Welcome! Log In Create A New Profile

Advanced

Blocking 'good' bots with multiple conditions for certain off-limits URL's where humans can go

Posted by gplv2 
Hi Everyone,

After 2 days of searching/trying/failing I decided to post this here, I haven't found any example of someone doing the same nor what I tried seems to be working OK. I'm trying to send a 403 to bots not respecting the robots.tx file (even after downloading it several times). Specifically Googlebot. It will support the following robots.txt definition.

User-agent: *
Disallow: /*/*/page/

The intent is to allow Google to browse whatever they can find on the site but return a 403 for the following type of request. Googlebot seems to keep on nesting these links eternally adding paging block after block:

my_domain.com:80 - 66.x.67.x - - [25/Apr/2012:11:13:54 +0200] "GET /2011/06/page/3/?/page/2//page/3//page/2//page/3//page/2//page/2//page/4//page/4//page/1/&wpmp_switcher=desktop HTTP/1.1" 403 135 "-" "Mozilla/5.0 (compatible; Googlebot/2.1; +http://www.google.com/bot.html)"

It's a wordpress site btw. I don't want those pages to show up, even though after the robots.txt info got through, they stopped for a while only to begin crawling again later. It just never stops .... I do want real people to see this. As you can see, google get a 403 but when I try this myself in a browser I get a 404 back. I want browsers to pass.

root@my_domain:# nginx -V
nginx version: nginx/1.2.0

I tried different approaches, using a map and plain old nono if's and they both act the same:
(under http section)

map $http_user_agent $is_bot {
default 0;
~crawl|Googlebot|Slurp|spider|bingbot|tracker|click|parser|spider 1;
}

(under the server section)


location ~ /(\d+)/(\d+)/page/ {
if ($is_bot) {
return 403; # Please respect the robots.txt file !
}
}

I recently had to polish up my Apache skills for a client where I did about the same thing like this :

# Block real Engines , not respecting robots.txt but allowing correct calls to pass
# Google
RewriteCond %{HTTP_USER_AGENT} ^Mozilla/5\.0\ \(compatible;\ Googlebot/2\.[01];\ \+http://www\.google\.com/bot\.html\)$ [NC,OR]
# Bing
RewriteCond %{HTTP_USER_AGENT} ^Mozilla/5\.0\ \(compatible;\ bingbot/2\.[01];\ \+http://www\.bing\.com/bingbot\.htm\)$ [NC,OR]
# msnbot
RewriteCond %{HTTP_USER_AGENT} ^msnbot-media/1\.[01]\ \(\+http://search\.msn\.com/msnbot\.htm\)$ [NC,OR]
# Slurp
RewriteCond %{HTTP_USER_AGENT} ^Mozilla/5\.0\ \(compatible;\ Yahoo!\ Slurp;\ http://help\.yahoo\.com/help/us/ysearch/slurp\)$ [NC]

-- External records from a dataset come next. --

/-- LAUNCH (R290). A supervisor thread has no tenant, so its record fails as R295 says of one whose tenant is not defined; the
manual states no s.tval (log 11). The record and what the check reads behind it are read after what the thread and the scheduler meet
of published accesses (R262 row 2, R269). -/
def launch (s : State) (d a : Reg) (nb : Bool) : State :=
  let ad := (s.reg a).v
  if (s.reg a).p then s.raisePoison
  else s.afterPublished (fun s =>
    if ad.toNat % 64 ≠ 0 then s.raiseTrap Cause.misaligned ad
    else match s.checkGlobal .load ad.toNat with
      | .error c => s.raiseTrap c ad
      | .ok (pa, s) =>
        match s.me.gang?, s.gangOf s.me with
        | some h, some g =>
          let w := (List.range 8).map (fun i => s.physWord (pa + 8 * i))
          let psn := (List.range 8).any (fun i => s.physPoison (pa + 8 * i))
          match s.checkRecord g.tenant w psn true with
          | .ok w => s.appendLaunch d nb h g w
          | .error (1, i) => s.raiseTrap Cause.range i
          | .error (2, _) => s.raiseTrap Cause.poisonConsumed ad
          | .error (4, va) => s.raiseTrap Cause.pageFault va
          | .error (_, i) => s.raiseTrap Cause.tenant i
        | _, _ => s.raiseOpen Cause.tenant)

/-- LTRIG (R291): a release; the thread is triggered, at once or at the sealing collective. -/
def trigger (s : State) : State :=
  s.afterAccesses .dev (fun s =>
    let s := if s.inReplay then s.modMe (fun t => { t with trigHeld := true }) else s.modMe (fun t => { t with trig := true })
    let s := s.retire
    match s.gangOf s.me with
    | some g => s.checkTrigger g.launch
    | none => s)

end State

/-! ## Instructions and events -/

/-- LAUNCH (R290). -/
def execLaunch (d a : Reg) (nb : Bool) (s : State) : Out := .next (s.launch d a nb)

/-- LTRIG (R291). -/
def execLtrig (s : State) : Out := .next s.trigger

/-- QUEUE_ENABLE_WRITE (R273). -/
def execQueueEnableWrite (q : Nat) (v : Word) (s : State) : Out := .next (s.writeEnable q v)

/-- QPROD_WRITE (R275). -/
def execQprodWrite (q : Nat) (v : Word) (s : State) : Out := .next (s.writeProd q v)

/-- QUEUE_ERR_CLEAR (R276). -/
def execQueueErrClear (q : Nat) (s : State) : Out := .next (s.clearErr q)

/-- RECORD_FETCH (R274). -/
def execRecordFetch (q : Nat) (s : State) : Out := .next (s.fetchRecord q)

/-- ADMISSION (R280). -/
def execAdmission (s : State) : Out := .next s.admission

/-- RECORD_RESERVING (R281). -/
def execRecordReserving (seq : Nat) (s : State) : Out := .next (s.reserveRecord seq)

/-- COPY_RECORD_RUN (R279). -/
def execCopyRecordRun (seq : Nat) (s : State) : Out := .next (s.runCopy seq)

end Sys2Proof.Machine
end

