-- ==== Sys2Proof/Machine/Dispatch.lean ====
section
/-! DEFINITION. One arm per constructor of Instr. -/

namespace Sys2Proof.Machine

# block all page searches, the rest may pass
RewriteCond %{REQUEST_URI} ^(/[0-9]{4}/[0-9]{2}/page/) [OR]

# or with the wpmp_switcher=mobile parameter set
RewriteCond %{QUERY_STRING} wpmp_switcher=mobile

# ISSUE 403 / SERVE ERRORDOCUMENT
RewriteRule .* - [F,L]
# End if match

This does a bit more than I asked nginx to do but it's about the same principle, I'm having a hard time figuring this out for nginx.

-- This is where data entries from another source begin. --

/-- R118, R137, R138, R139, R141 to R144: every scalar floating-point instruction completes; its result is the FP32 (or
converted) encoding with zeros or the sign above, its flags are ORed into s.rmode, and rounding code 0 takes s.rmode[1:0]. -/
def Obligations.FloatingPointCompletion : Prop :=
  ∀ (s : State) (d a b : Reg) (rm : Rnd) (src dst : Fmt) (sat : Bool) (cond : FCond) (n : BitVec 3),
    let x := ((s.reg a).v.extractLsb' 0 32).toNat; let y := ((s.reg b).v.extractLsb' 0 32).toNat
    let z := ((s.reg d).v.extractLsb' 0 32).toNat
    let pa := (s.reg a).p; let p := (s.reg a).p || (s.reg b).p
    let m : RMode := match rm with
      | .mode => match (s.me.rmode.extractLsb' 0 2).toNat with
        | 0 => .rne
        | 1 => .rz
        | 2 => .rup
        | _ => .rdn
      | .rne => .rne
      | .rz => .rz
      | .rup => .rup
      | .rdn => .rdn
    let flagged (f : Flags) : Thread := { s.me with rmode := s.me.rmode ||| (f.setWidth 64 <<< 8) }
    let gives (i : Instr) (r : Nat × Flags) (q : Bool) : Prop :=
      ∃ t, exec i s = .next t ∧ Result s t (flagged r.2) d ⟨BitVec.ofNat 64 (r.1 % 2 ^ 32), q⟩
    gives (.fadd d a b rm) (fpAdd m x y) p ∧
    gives (.fsub d a b rm) (fpSub m x y) p ∧
    gives (.fmul d a b rm) (fpMul m x y) p ∧
    gives (.ffma d a b rm) (fpFma m x y z) (p || (s.reg d).p) ∧
    gives (.fmin d a b) (fpMinMax false x y) p ∧
    gives (.fmax d a b) (fpMinMax true x y) p ∧
    gives (.fexp2 d a) (fpExp2 x) pa ∧
    gives (.flog2 d a) (fpLog2 x) pa ∧
    gives (.frcp d a) (fpRcp x) pa ∧
    gives (.frsq d a) (fpRsq x) pa ∧
    gives (.fscale d a b rm) (fpScale m x (s.reg b).v.toInt) p ∧
    Gives (.fclass d a) s d (BitVec.ofNat 64 (2 ^ fpClass x)) pa ∧
    (let r := fpCvt src dst sat m x
     ∃ t, exec (.fcvt d a rm src dst sat) s = .next t ∧ Result s t (flagged r.2) d ⟨cvtImage dst r.1, pa⟩) ∧
    (let r := fpCond cond (Sys2Proof.Machine.Num.ofBits .fp32 x) (Sys2Proof.Machine.Num.ofBits .fp32 y)
     ∃ q, (∀ i, i < 8 → q.getLsbD i = if i = n.toNat then r.1 else s.me.preds.getLsbD i) ∧
       Makes (.fcmp cond n a b) s { flagged r.2 with preds := q, tp := s.me.tp || p })

/-- R142, R138: FCLASS tells the ten classes of FP32 encodings apart by sign, exponent and fraction; FMIN and FMAX deliver one
of their operands bit for bit, with -0 below +0 and no flag, and the canonical NaN where an operand is a NaN. R68 step 2: a
magnitude that is not a multiple of the quantum goes to one of the two neighbours: to the nearer under RNE (a tie to the even
one), to the one nearer zero under RZ, to the one not below the value under RUP, to the one not above it under RDN. -/
def Obligations.ClassesOrderAndRounding : Prop :=
  (∀ x y : Nat, x < 2 ^ 32 → y < 2 ^ 32 →
    let neg (x : Nat) : Bool := decide (2 ^ 31 ≤ x)
    let mag (x : Nat) : Nat := x % 2 ^ 31
    let isNan (x : Nat) : Prop := 0x7F800000 < mag x
    let key (x : Nat) : Int := if neg x then -(mag x : Int) - 1 else mag x
    (fpClass x =
      if 0x7FC00000 ≤ mag x then 9
      else if 0x7F800000 < mag x then 8
      else if mag x = 0x7F800000 then (if neg x then 0 else 7)
      else if 0x00800000 ≤ mag x then (if neg x then 1 else 6)
      else if mag x ≠ 0 then (if neg x then 2 else 5)
      else if neg x then 3 else 4) ∧
    (¬ isNan x → ¬ isNan y → fpMinMax false x y = (if key x ≤ key y then x else y, Flags.none)) ∧
    (¬ isNan x → ¬ isNan y → fpMinMax true x y = (if key x ≤ key y then y else x, Flags.none)) ∧
    (isNan x ∨ isNan y → (fpMinMax false x y).1 = 0x7FC00000 ∧ (fpMinMax true x y).1 = 0x7FC00000)) ∧
  (∀ (neg : Bool) (m : Nat) (e q : Int), e ≤ q →
    let unit := 2 ^ (q - e).toNat
    let r (mode : RMode) : Nat := (quantise mode neg m e q (fun _ => false)).1
    (∀ mode, unit * r mode ≤ m + unit ∧ m ≤ unit * r mode + unit ∧ (m % unit = 0 → unit * r mode = m)) ∧
    (2 * (unit * r .rne) ≤ 2 * m + unit ∧ 2 * m ≤ 2 * (unit * r .rne) + unit ∧
      (2 * (m % unit) = unit → r .rne % 2 = 0)) ∧
    unit * r .rz ≤ m ∧
    (if neg then unit * r .rup ≤ m ∧ m ≤ unit * r .rdn else m ≤ unit * r .rup ∧ unit * r .rdn ≤ m))

/-! ## Contexts and traps (spec/05, spec/18) -/

/-- R90: TSTART without a FREE context gives all ones; with one it gives the number of the lowest-numbered, which starts at the
block with the value of A in o0, its parent's number in o1 and every other register 0, under its parent's owner, privilege, draw
key and rounding mode (R90; log 42 for the rounding mode). It is a release: it starts once the parent's accesses and posts are
performed. -/
def Obligations.ThreadStart : Prop :=
  ∀ (s : State) (d a : Reg) (blk : Half), s.me.out = [] → s.posting = false →
    (s.freeContext = none → Gives (.tstart d a blk) s d (BitVec.allOnes 64) false) ∧
    (∀ k, s.freeContext = some k →
      ∃ u child, Result s u s.me d ⟨BitVec.ofNat 64 k, false⟩ ∧
        exec (.tstart d a blk) s =
          .next (((u.setThread s.core k child).countBlock s.core k).enterBlock s.core k blk none true (some (s.core, s.ctx))) ∧
        child.reg (Reg.o 0) = s.reg a ∧ child.reg (Reg.o 1) = ⟨BitVec.ofNat 64 s.ctx, false⟩ ∧
        (∀ r, r ≠ Reg.o 0 → r ≠ Reg.o 1 → child.reg r = Val.zero) ∧ child.preds = 0 ∧ (∀ n, child.counter n = 0) ∧
        child.tp = false ∧ child.ih = false ∧ child.owner = s.me.owner ∧ child.priv = s.me.priv ∧
        child.drawkey = s.me.drawkey ∧ child.rmode = (s.me.rmode.extractLsb' 0 2).setWidth 64)

/-- R101: SRD gives each special register, with poison clear; a supervisor thread, which has no gang, reads s.tenant, s.gang and
s.group as all ones (R92), and its s.step and s.sib as 0. That s.clock lies at most 16 cycles behind the device's count is the
model's choice (log 4), and so is that s.kern of a supervisor thread is a free value (log 11). R101, R94, R95, R96, R100: SWR
writes one special register, within the bits it has, and a poisoned source sets the thread poison flag; GDEAD makes the g
registers it names read 0 and no other, and their entries leave the register cache; NOP and TYIELD change nothing. -/
def Obligations.SpecialRegisters : Prop :=
  (∀ (s : State) (d : Reg),
    (∀ g h, s.gangOf s.me = some g → s.me.gang? = some h →
      Gives (.srd d .gang) s d (BitVec.ofNat 64 (g.index % 256 + h * 256)) false ∧
      Gives (.srd d .kern) s d (BitVec.ofNat 64 g.kern) false ∧
      Gives (.srd d .step) s d (BitVec.ofNat 64 g.step) false ∧
      Gives (.srd d .tenant) s d (BitVec.ofNat 64 g.tenant) false ∧
      (∀ n, g.group = some n → Gives (.srd d .group) s d (BitVec.ofNat 64 n) false ∧
        Gives (.srd d .sib) s d (BitVec.ofNat 64 g.sib) false) ∧
      (g.group = none → Gives (.srd d .group) s d (BitVec.allOnes 64) false ∧ Gives (.srd d .sib) s d 0 false)) ∧
    (s.gangOf s.me = none → Gives (.srd d .tenant) s d (BitVec.allOnes 64) false ∧
      Gives (.srd d .gang) s d (BitVec.allOnes 64) false ∧ Gives (.srd d .group) s d (BitVec.allOnes 64) false ∧
      Gives (.srd d .step) s d 0 false ∧ Gives (.srd d .sib) s d 0 false ∧
      ∃ v u, u = { s with fresh := s.fresh + 1 } ∧ exec (.srd d .kern) s = .next (u.finish d ⟨v, false⟩)) ∧
    (∃ lag u, lag ≤ 16 ∧ u = { s with fresh := s.fresh + 1 } ∧
      exec (.srd d .clock) s = .next (u.finish d ⟨BitVec.ofNat 64 (s.clock - lag), false⟩)) ∧
    Gives (.srd d .tid) s d (BitVec.ofNat 64 s.ctx) false ∧
    Gives (.srd d .core) s d (BitVec.ofNat 64 (s.core % 128 + s.core / 128 * 256)) false ∧
    Gives (.srd d .span) s d (BitVec.ofNat 64 (spanOf s.core)) false ∧
    Gives (.srd d .drawkey) s d s.me.drawkey false ∧
    Gives (.srd d .cause) s d (s.me.cause.setWidth 64) false ∧
    Gives (.srd d .tpc) s d s.me.tpc false ∧
    Gives (.srd d .tval) s d s.me.tval false ∧
    Gives (.srd d .rmode) s d s.me.rmode false) ∧
  (∀ (s : State) (a : Reg) (half : Bool) (mask : Half),
    let w := (s.reg a).v; let tp := s.me.tp || (s.reg a).p
    Makes (.swr .drawkey a) s { s.me with drawkey := w, tp := tp } ∧
    Makes (.swr .cause a) s { s.me with cause := w.extractLsb' 0 8, tp := tp } ∧
    Makes (.swr .tpc a) s { s.me with tpc := (w.extractLsb' 0 42).setWidth 64, tp := tp } ∧
    Makes (.swr .tval a) s { s.me with tval := w, tp := tp } ∧
    Makes (.swr .rmode a) s { s.me with rmode := w &&& 0x3F03, tp := tp } ∧
    Makes .nop s s.me ∧
    Makes .tyield s s.me ∧
    let named (r : Nat) : Prop := 10 ≤ r ∧ (if half then 32 ≤ r - 10 ∧ mask.getLsbD (r - 42) else mask.getLsbD (r - 10))
    ∃ t x, exec (.gdead half mask) s = .next t ∧ Retires (s.dropDead s.core s.ctx (gdeadMask half mask)) t x ∧
      (∀ r : Reg, (named r.toNat → x.reg r = Val.zero) ∧ (¬ named r.toNat → x.reg r = s.me.reg r)) ∧
      { x with regs := [], out := [] } = { s.me with regs := [], out := [] } ∧
      ∀ k n, n < 54 → (64 * k + n ∈ t.myCore.resident ↔
        64 * k + n ∈ s.myCore.resident ∧ ¬ (k = s.ctx ∧ named (n + 10))))

/-- R88, R314, R316: TRAP ends its block and raises SOFTWARE with its code; BRK raises BREAKPOINT with its code where the gang
does not debug, and halts the thread and notifies firmware where it does; STOP clears IH (R114) and makes the thread DONE. -/
def Obligations.SoftwareTrapBreakpointAndStop : Prop :=
  ∀ (s : State) (code : Half),
    (trapsPlainly s.lastWord Cause.software = true →
      ∃ t, exec (.trap code) s = .next t ∧ Trapped s.lastWord t Cause.software (code.setWidth 64)) ∧
    ((∀ g, s.gangOf s.me = some g → g.debug = false ∧ g.stat ≠ .aborting) →
      Traps (.brk code) s Cause.breakpoint (code.setWidth 64)) ∧
    (∀ g, s.gangOf s.me = some g → g.debug = true → g.stat ≠ .aborting →
      ∃ t, exec (.brk code) s = .next t ∧ t.me.stat = .halted ∧ t.me.cause = Cause.breakpoint ∧
        t.me.tpc = pcWord s.me.pcBlk s.me.pcOff ∧ t.me.tval = code.setWidth 64 ∧ (∀ r, t.reg r = s.reg r) ∧
        ∃ m : Msg, t.notes = s.notes ++ [m] ∧ m.payload = code.setWidth 64) ∧
    ∃ t, exec .stop s = .next t ∧ t.me.stat = .done ∧ t.me.ih = false ∧ t.me.held = none ∧ t.me.wait = .none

So my question would be, why would nginx serve my browser a 404 ? Why isn't it passing, The regex isn't matching for my UA:

"Mozilla/5.0 (X11; Linux x86_64) AppleWebKit/536.5 (KHTML, like Gecko) Chrome/19.0.1084.30 Safari/536.5"

There are tons of example to block based on UA alone, and that's easy. It also looks like the matchin location is final, e.g. it's not 'falling' through for regular user, I'm pretty certain that this has some correlation with the 404 I get in the browser.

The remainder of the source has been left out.